Władze cywilne chroniły Żydów, zapewniając uzbrojoną straż i uniemożliwiając chrześcijanom poniżej 16 roku życia rzucanie kamieniami. Ale takie działania nie zawsze mogły zapobiec rozlewowi krwi i przemocy.

Co zmieniło się po drugiej wojnie światowej

Chociaż masowa przemoc wobec Żydów w Wielki Piątek ustąpiła po okresie średniowiecza, rozmowy o Żydach podczas nabożeństwa w Wielki Piątek zniknęły dopiero w XX wieku. Po Holokauście kościoły chrześcijańskie zdały sobie sprawę, że ich własne nauki i praktyki przyczyniły się do nazistowskiego ludobójstwa na narodzie żydowskim.

Sobór Watykański II był punktem zwrotnym w katolicyzmie. Było to spotkanie wszystkich biskupów kościoła, które odbyło się w latach 1962-1965 i wyznaczyło nowy kierunek interakcji Kościoła ze współczesnym światem. Podczas soboru Kościół rzymskokatolicki wydał dekret o stosunkach z niechrześcijanami zwany Nostra aetate.

Image
Image

Dokument ten potwierdził, że kościół powstał z narodu żydowskiego i stwierdził, że Żydzi nie powinni być pociągnięci do odpowiedzialności za śmierć Jezusa. Ponadto Nostra Aetate deklaruje, że potępia nienawiść, prześladowania, przejawy antysemityzmu skierowane przeciwko Żydom w dowolnym czasie i przez kogokolwiek.

Zmiana świadomości

W wyniku tego dekretu Kościół rzymskokatolicki rozpoczął skoordynowany wysiłek, który trwa do dziś. Chrześcijanie zdają sobie sprawę z tego, że naród żydowski nie jest winny śmierci Chrystusa, a duchowni wzywają do lepszych relacji z narodem żydowskim poprzez prowadzenie rozszerzonych dialogów.

Chociaż niektóre kościoły nadal używają słowa „nagana” podczas ich nabożeństw w Wielki Piątek, negatywne wersety o Żydach są usuwane.

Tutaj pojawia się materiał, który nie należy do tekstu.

-- ==== Sys2Proof/Machine/Barriers.lean ====
section
/-! DEFINITION. Blocking waits and what ends them: barriers (R337, R338), claims (R189), completion of asynchronous
operations with WAITC and FENCE (R152 to R158), handles (R209) and the cursor floor (R95). -/

namespace Sys2Proof.Machine

/-! ## Blocking and waking a wave (R154, R257) -/

/-- A blocking instruction whose wait ends at once: it invalidates the latches all the same. -/
def passBlock (s : State) (c : Ctx) (hd : Hdr) (w : Wave) : State := finishNext s c hd w.noLatch

/-! ## Barriers (R159, R193, R217, R219, R337, R338) -/

/-- Which barrier: of a team, or of a gang. -/
inductive BarKey where
  | team (t n : Nat)
  | gang (g n : Nat)
  deriving DecidableEq, Repr

/-- A phase that nothing has reached. -/
def Phase.fresh : Phase := { stages := none, arrived := [], pts := 0, carried := [], roller := false, fmts := [] }

def getPhase (s : State) : BarKey → Phase
  | .team t n => (tget (s.team t).bars n).getD Phase.fresh
  | .gang g n => (tget (s.gang g).gbars n).getD Phase.fresh

def setPhase (s : State) (k : BarKey) (p : Phase) : State :=
  match k with
  | .team t n => s.updTeam t fun x => { x with bars := tput x.bars n p }
  | .gang g n => s.updGang g fun x => { x with gbars := tput x.gbars n p }

/-- The waves that a barrier may expect: those of its team or gang with a live lane. -/
def barWaves (s : State) : BarKey → List Nat
  | .team t _ => tkeys (tsel s.waves fun _ w => w.team == t && w.live != 0)
  | .gang g _ => tkeys (tsel s.waves fun _ w => (s.team w.team).gang == g && w.live != 0)

/-- Whether a stage is in a STAGES mask. -/
def inStages (mask stage : Nat) : Bool := mask.testBit stage

/-- The stream whose Roller the barrier expects: a running stream of the team with the barrier in its mask. -/
def barStream (s : State) : BarKey → Option Stream
  | .team t n => match (s.team t).stream with
    | none => none
    | some st => if st.mask.getLsbD n then some st else none
  | .gang _ _ => none

/-- Whether every expected arrival of the phase has arrived. A phase that only the Roller has reached, with no live wave
left to fix it, releases too (R219). -/
def phaseFull (s : State) (k : BarKey) (p : Phase) : Bool :=
  let roller := (barStream s k).isNone || p.roller
  match p.stages with
  | some m => roller && (barWaves s k).all fun i => !inStages m (s.wave i).stage || p.arrived.contains i
  | none => p.roller && (barStream s k).isSome && (barWaves s k) == []

/-- What a wave that waits at this barrier shows. -/
def atBarrier (k : BarKey) (b : Blocked) : Bool :=
  match k, b with
  | .team _ n, .bar m false _ _ => n == m
  | .gang _ n, .gbar m false _ _ => n == m
  | _, _ => false

/-- The waves of the barrier's team or gang. -/
def barAll (s : State) : BarKey → List Nat
  | .team t _ => s.teamWaves t
  | .gang g _ => tkeys (tsel s.waves fun _ w => (s.team w.team).gang == g)

/-- The info of TRAP_BAR_MISMATCH (Table 18-4). -/
def barInfo (k : BarKey) (p : Phase) : Nat :=
  (match k with
    | .team _ n => n
    | .gang _ n => n) + 16 * p.stages.getD 0

/-- The operands that a carried wave waits with. -/
def carriedArgs (b : Blocked) : Nat × Bool :=
  match b with
  | .bar _ _ st a => (st, a)
  | .gbar _ _ st a => (st, a)
  | _ => (0, false)

/-- The waiting state of a wave at a barrier. -/
def waitAt (k : BarKey) (carried : Bool) (stages : Nat) (arrive : Bool) : Blocked :=
  match k with
  | .team _ n => .bar n carried stages arrive
  | .gang _ n => .gbar n carried stages arrive

/-- Two views of the format registers joined: the later write of each register counts, and a barrier has ordered it (R242). -/
def joinFmts (a b : Tbl FmtEnt) : Tbl FmtEnt :=
  b.foldl (fun t e => match tget t e.1 with
    | some x => if x.stamp < e.2.stamp then tput t e.1 { e.2 with own := false } else t
    | none => tput t e.1 { e.2 with own := false }) a

/-- A view whose writes a barrier has ordered. -/
def orderedFmts (a : Tbl FmtEnt) : Tbl FmtEnt := tmap a fun _ e => { e with own := false }

/-- The view that an arrival leaves in a phase: a gang barrier orders no format register (R242). -/
def joinPhase (k : BarKey) (p : Phase) (view : Tbl FmtEnt) : Tbl FmtEnt :=
  match k with
  | .team .. => joinFmts p.fmts view
  | .gang .. => p.fmts

/-- A wave arrives at a barrier with the lanes of a path: the phase takes the greatest timestamp of their accesses (R159). -/
def arriveAt (s : State) (k : BarKey) (id : Nat) (w : Wave) (path : LaneSet) (stages : Nat) : State :=
  let p := getPhase s k
  let pts := (lanesOf path).foldl (fun m l => max m (laneT s id l s.nextId)) (s.core w.core).pts
  setPhase s k { p with stages := some stages, arrived := p.arrived ++ [id], pts := max p.pts pts,
                        fmts := joinPhase k p w.fmts }

/-- A wave that waited at a barrier is released (R159, R242). -/
def releaseWave (k : BarKey) (p : Phase) (s : State) (i : Nat) : State :=
  let s := match k with
    | .team .. => s.updWave i fun w => { w with fmts := joinFmts (orderedFmts w.fmts) p.fmts }
    | .gang .. => s
  wake (raisePts s (s.wave i).core p.pts) i

/-- Carried arrivals enter the new phase in the order in which they issued (R338). -/
def enterCarried (k : BarKey) : List Nat → State → State
  | [], s => s
  | i :: is, s =>
    let w := s.wave i
    let a := carriedArgs w.blocked
    let p := getPhase s k
    if (tget s.waves i).isNone then enterCarried k is s
    else if p.stages.isSome ∧ p.stages ≠ some a.1 then
      let s := s.updWave i fun w => { w with blocked := .none }
      match w.iss.runPc with
      | none => enterCarried k is s
      | some pc => enterCarried k is (takeTrap s i pc (w.pathAt pc) (w.pathAt pc) 16 (BitVec.ofNat 64 (barInfo k p)))
    else
      let path := match w.iss.runPc with
        | none => 0
        | some pc => w.pathAt pc
      let s := arriveAt s k i w path a.1
      enterCarried k is (if a.2 then wake s i else s.updWave i fun w => { w with blocked := waitAt k false a.1 false })

/-- Where a stream goes on at a place: at the end of a body with iterations left, at the body's start (R378). -/
def advLoops : Nat → List MLoopEnt → Nat × List MLoopEnt
  | pc, [] => (pc, [])
  | pc, e :: es =>
    if pc < e.stop then (pc, e :: es)
    else if 1 < e.left then (e.start, { e with left := e.left - 1, iter := e.iter + 1 } :: es)
    else advLoops pc es

/-- The stream after a word that has been performed. -/
def Stream.next (st : Stream) : Stream :=
  let r := advLoops (st.pc + 1) st.loops
  { st with pc := r.1, loops := r.2 }

/-- The Roller is released from its MBAR: it goes on behind it. -/
def releaseRoller (s : State) (k : BarKey) (p : Phase) : State :=
  match k with
  | .team t n =>
    match (s.team t).stream with
    | none => s
    | some st =>
      if st.waiting = some n then
        raisePts (s.updTeam t fun x =>
          { x with stream := some { st.next with waiting := none }, fmts := joinFmts x.fmts p.fmts }) (s.team t).core p.pts
      else s
  | .gang _ _ => s

/-- Release a full phase, and the phases that follow as long as they are full at once. -/
def releaseBar (k : BarKey) : Nat → State → State
  | 0, s => s
  | fuel + 1, s =>
    let p := getPhase s k
    if phaseFull s k p then
      let waiting := (barAll s k).filter fun i => atBarrier k (s.wave i).blocked
      let s := setPhase s k Phase.fresh
      let s := waiting.foldl (releaseWave k p) s
      let s := if p.roller then releaseRoller s k p else s
      releaseBar k fuel (enterCarried k p.carried s)
    else s

/-- The barriers of a wave's team and gang, released where its exit or its stream's end completes them (R193). -/
def recheckBars (s : State) (t : Nat) : State :=
  let s := (List.range 16).foldl (fun s n => releaseBar (.team t n) 34 s) s
  (List.range 4).foldl (fun s n => releaseBar (.gang (s.team t).gang n) 130 s) s

/-- BAR and GBAR: the arrival of a wave (R337, R338). -/
def barrier (s : State) (hd : Hdr) (u : Use) (key : Wave → BarKey) (stages : Nat) (arrive : Bool) : State :=
  issueWide s hd u (uses []) true (fun _ => BitVec.allOnes 32) fun c s =>
    if c.E = 0 then finishNext s c hd c.w
    else if lanesBusy s c.id c.path then s
    else
      let k := key c.w
      let p := getPhase s k
      if ¬ inStages stages c.w.stage then trapCtx s c 16 (barInfo k p)
      else if p.arrived.contains c.id then
        block (setPhase s k { p with carried := p.carried ++ [c.id] }) c hd c.w (waitAt k true stages arrive)
      else if p.stages.isSome ∧ p.stages ≠ some stages then trapCtx s c 16 (barInfo k p)
      else
        let s := arriveAt s k c.id c.w c.path stages
        releaseBar k 130 (if arrive then passBlock s c hd c.w else block s c hd c.w (waitAt k false stages false))

/-- BAR (R337). -/
def execBar (hd : Hdr) (bn : BitVec 4) (stages : BitVec 4) (arrive : Bool) (s : State) : Out :=
  .next (barrier s hd (uses []) (fun w => .team w.team bn.toNat) stages.toNat arrive)

/-- GBAR (R337). -/
def execGbar (hd : Hdr) (bn : BitVec 2) (stages : BitVec 4) (arrive : Bool) (s : State) : Out :=
  .next (barrier s hd (uses []) (fun w => .gang (s.team w.team).gang bn.toNat) stages.toNat arrive)

/-! ## Register hand-over (R189, R341) -/

/-- Keep only the vector registers of the blocks that a wave holds. -/
def trimBlocks (w : Wave) (blocks : Nat) : Wave := { w with blocks := blocks, v := w.v.filter fun e => e.1 < 8 * blocks }

/-- The blocks that a waiting CLAIM asks. -/
def claimOf (w : Wave) : Option Nat :=
  match w.blocked with
  | .claim n => some n
  | _ => none

/-- Grant waiting CLAIMs: each time the oldest that fits, as long as any fits (R189). New blocks read as zero. -/
def grantClaims (t : Nat) : Nat → State → State
  | 0, s => s
  | fuel + 1, s =>
    let tm := s.team t
    match tm.claims.find? fun i => match claimOf (s.wave i) with
      | some n => decide (n ≤ tm.reserve)
      | none => false with
    | none => s
    | some i =>
      let n := (claimOf (s.wave i)).getD 0
      let s := s.updTeam t fun x => { x with reserve := x.reserve - n, claims := x.claims.filter (· != i) }
      let s := s.updWave i fun w => { trimBlocks w w.blocks with blocks := w.blocks + n }
      grantClaims t fuel (wake s i)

Wśród rzymsko-katolickich zrewidowana modlitwa o nawrócenie Żydów jest nadal dozwolona, chociaż tylko w łacińskiej wersji liturgii.

Nowa wersja modlitwy

Najpopularniejsza wersja nabożeństwa Wielkiego Piątku używana przez rzymskich katolików ma teraz nową modlitwę.

Mniej więcej w tym samym czasie po Holokauście wiele kościołów protestanckich w Europie i Ameryce Północnej również pracowało nad zrewidowaniem swoich nabożeństw Wielkiego Tygodnia, aby uniknąć antyżydowskiego języka.

Praca do wykonania

Jednak jest jeszcze wiele do zrobienia na nabożeństwach Wielkiego Tygodnia, w tym w kościołach episkopalnych.

W kościele Ewangelia Jana pozostaje jedyną autorytatywną opowieścią o nabożeństwie w Wielki Piątek. Podczas gdy czytanie Ewangelii Jana wyraźnie odradza przemoc wobec Żydów, pozostawienie tego czytania jako jedynej opcji na Wielki Piątek może pokazać niechęć kościoła instytucjonalnego do konfrontacji z historią jej użycia.